You can identify the footprint that it's having on biodiversity and carbon and water, and that means you have the power to then choose a positive product rather than a negative one.
So with every little decision, you and I are changing the world.
We're all contributing to global restoration.
♪ ♪ ♪ ♪ This is the place I come every weekend.
(chuckling): I, I feel like my social life has been replaced by forest.
(fire crackling) ♪ ♪ Five years ago, it was, no one mentioned nature when it comes to climate change.
Four years ago, everyone was just pledging how many trees they can plant.
Now everyone's committing to how much Indigenous land they can protect, or how many rights of farmers that they can empower.
It's unbelievable.
It feels like momentum is now building.
♪ ♪ GALETTI: We don't know anything about the forest.
We're just starting.
There is a lot of pessimism-- climate change, biodiverse loss-- but I think never ever in human history, there are so many people interested in saving animals, saving plants, doing ecology.
COLE: I lose a lot of sleep over the challenges that we're facing, but it's so much easier to do something about it than it is to do nothing.

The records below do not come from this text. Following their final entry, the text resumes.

-- ==== Sys2Proof/Laws/State.lean ====
section
/-! SUPPORT. One lemma per field for each update of the state that the shared operations make. -/

namespace Sys2Proof.Machine

/-! ## respond -/

@[simp] theorem respond_init (s : State) (b : List Byte) : (respond s b).init = s.init := rfl
@[simp] theorem respond_nodeId (s : State) (b : List Byte) : (respond s b).nodeId = s.nodeId := rfl
@[simp] theorem respond_hwRev (s : State) (b : List Byte) : (respond s b).hwRev = s.hwRev := rfl
@[simp] theorem respond_swRev (s : State) (b : List Byte) : (respond s b).swRev = s.swRev := rfl
@[simp] theorem respond_config (s : State) (b : List Byte) : (respond s b).config = s.config := rfl
@[simp] theorem respond_hdrConfig (s : State) (b : List Byte) : (respond s b).hdrConfig = s.hdrConfig := rfl
@[simp] theorem respond_qOvfCnt (s : State) (b : List Byte) : (respond s b).qOvfCnt = s.qOvfCnt := rfl
@[simp] theorem respond_rq (s : State) (b : List Byte) : (respond s b).rq = s.rq := rfl
@[simp] theorem respond_txLog (s : State) (b : List Byte) : (respond s b).txLog = s.txLog := rfl
@[simp] theorem respond_cmdIn (s : State) (b : List Byte) : (respond s b).cmdIn = s.cmdIn := rfl
@[simp] theorem respond_resp (s : State) (b : List Byte) : (respond s b).resp = s.resp ++ [b] := rfl
@[simp] theorem respond_rxIn (s : State) (b : List Byte) : (respond s b).rxIn = s.rxIn := rfl
@[simp] theorem respond_polls (s : State) (b : List Byte) : (respond s b).polls = s.polls := rfl
@[simp] theorem respond_overlap (s : State) (b : List Byte) : (respond s b).overlap = s.overlap := rfl

/-- OK is the status byte 0x00 before the result. -/
@[simp] theorem completeOk_eq (s : State) (result : List Byte) : completeOk s result = respond s (0x00#8 :: result) :=
  rfl

/-- A failing command answers its status byte alone. -/
@[simp] theorem raise_eq (s : State) (st : Status) : raise s st = respond s [statusCode st] := rfl

theorem whenInit_of_true {s : State} (h : s.init = true) (t : State) : whenInit s t = t := by
  simp [whenInit, h]

theorem whenInit_of_false {s : State} (h : s.init = false) (t : State) : whenInit s t = respond s [0x04#8] := by
  simp [whenInit, h, statusCode]

/-! ## afterPoll -/

@[simp] theorem afterPoll_init (s : State) : (afterPoll s).init = s.init := rfl
@[simp] theorem afterPoll_nodeId (s : State) : (afterPoll s).nodeId = s.nodeId := rfl
@[simp] theorem afterPoll_hwRev (s : State) : (afterPoll s).hwRev = s.hwRev := rfl
@[simp] theorem afterPoll_swRev (s : State) : (afterPoll s).swRev = s.swRev := rfl
@[simp] theorem afterPoll_config (s : State) : (afterPoll s).config = s.config := rfl
@[simp] theorem afterPoll_hdrConfig (s : State) : (afterPoll s).hdrConfig = s.hdrConfig := rfl
@[simp] theorem afterPoll_qOvfCnt (s : State) : (afterPoll s).qOvfCnt = s.qOvfCnt := rfl
@[simp] theorem afterPoll_rq (s : State) : (afterPoll s).rq = s.rq := rfl
@[simp] theorem afterPoll_txLog (s : State) : (afterPoll s).txLog = s.txLog := rfl
@[simp] theorem afterPoll_cmdIn (s : State) : (afterPoll s).cmdIn = s.cmdIn := rfl
@[simp] theorem afterPoll_resp (s : State) : (afterPoll s).resp = s.resp := rfl
@[simp] theorem afterPoll_rxIn (s : State) : (afterPoll s).rxIn = s.rxIn.tail := rfl
@[simp] theorem afterPoll_polls (s : State) : (afterPoll s).polls = s.polls + 1 := rfl
@[simp] theorem afterPoll_overlap (s : State) : (afterPoll s).overlap = s.overlap := rfl

/-! ## transmit -/

@[simp] theorem transmit_init (s : State) (tx : TxFrame) : (transmit s tx).init = s.init := rfl
@[simp] theorem transmit_nodeId (s : State) (tx : TxFrame) : (transmit s tx).nodeId = s.nodeId := rfl
@[simp] theorem transmit_hwRev (s : State) (tx : TxFrame) : (transmit s tx).hwRev = s.hwRev := rfl
@[simp] theorem transmit_swRev (s : State) (tx : TxFrame) : (transmit s tx).swRev = s.swRev := rfl
@[simp] theorem transmit_config (s : State) (tx : TxFrame) : (transmit s tx).config = s.config := rfl
@[simp] theorem transmit_hdrConfig (s : State) (tx : TxFrame) : (transmit s tx).hdrConfig = s.hdrConfig := rfl
@[simp] theorem transmit_qOvfCnt (s : State) (tx : TxFrame) : (transmit s tx).qOvfCnt = s.qOvfCnt := rfl
@[simp] theorem transmit_rq (s : State) (tx : TxFrame) : (transmit s tx).rq = s.rq := rfl
@[simp] theorem transmit_txLog (s : State) (tx : TxFrame) : (transmit s tx).txLog = s.txLog ++ [tx] := rfl
@[simp] theorem transmit_cmdIn (s : State) (tx : TxFrame) : (transmit s tx).cmdIn = s.cmdIn := rfl
@[simp] theorem transmit_resp (s : State) (tx : TxFrame) : (transmit s tx).resp = s.resp := rfl
@[simp] theorem transmit_rxIn (s : State) (tx : TxFrame) : (transmit s tx).rxIn = s.rxIn := rfl
@[simp] theorem transmit_polls (s : State) (tx : TxFrame) : (transmit s tx).polls = s.polls := rfl
@[simp] theorem transmit_overlap (s : State) (tx : TxFrame) : (transmit s tx).overlap = s.overlap := rfl

end Sys2Proof.Machine
end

And hopefully, that'll make a difference.
MARTIN: There's a huge number of species which remain unknown, hundred of species which are very critical for the life of planet Earth.
These need to, to be active to support the life-- the trees, the plants, and probably mankind.
♪ ♪ KIERS: We're in a whole new era of science right now.
I get goosebumps just thinking about it.
We used to categorize things, but now we're in an era that studies interactions.
It's not going to be about just one solution, like planting trees.
It's going to be about understanding the interactions between all organisms in an ecosystem, and saving those interactions.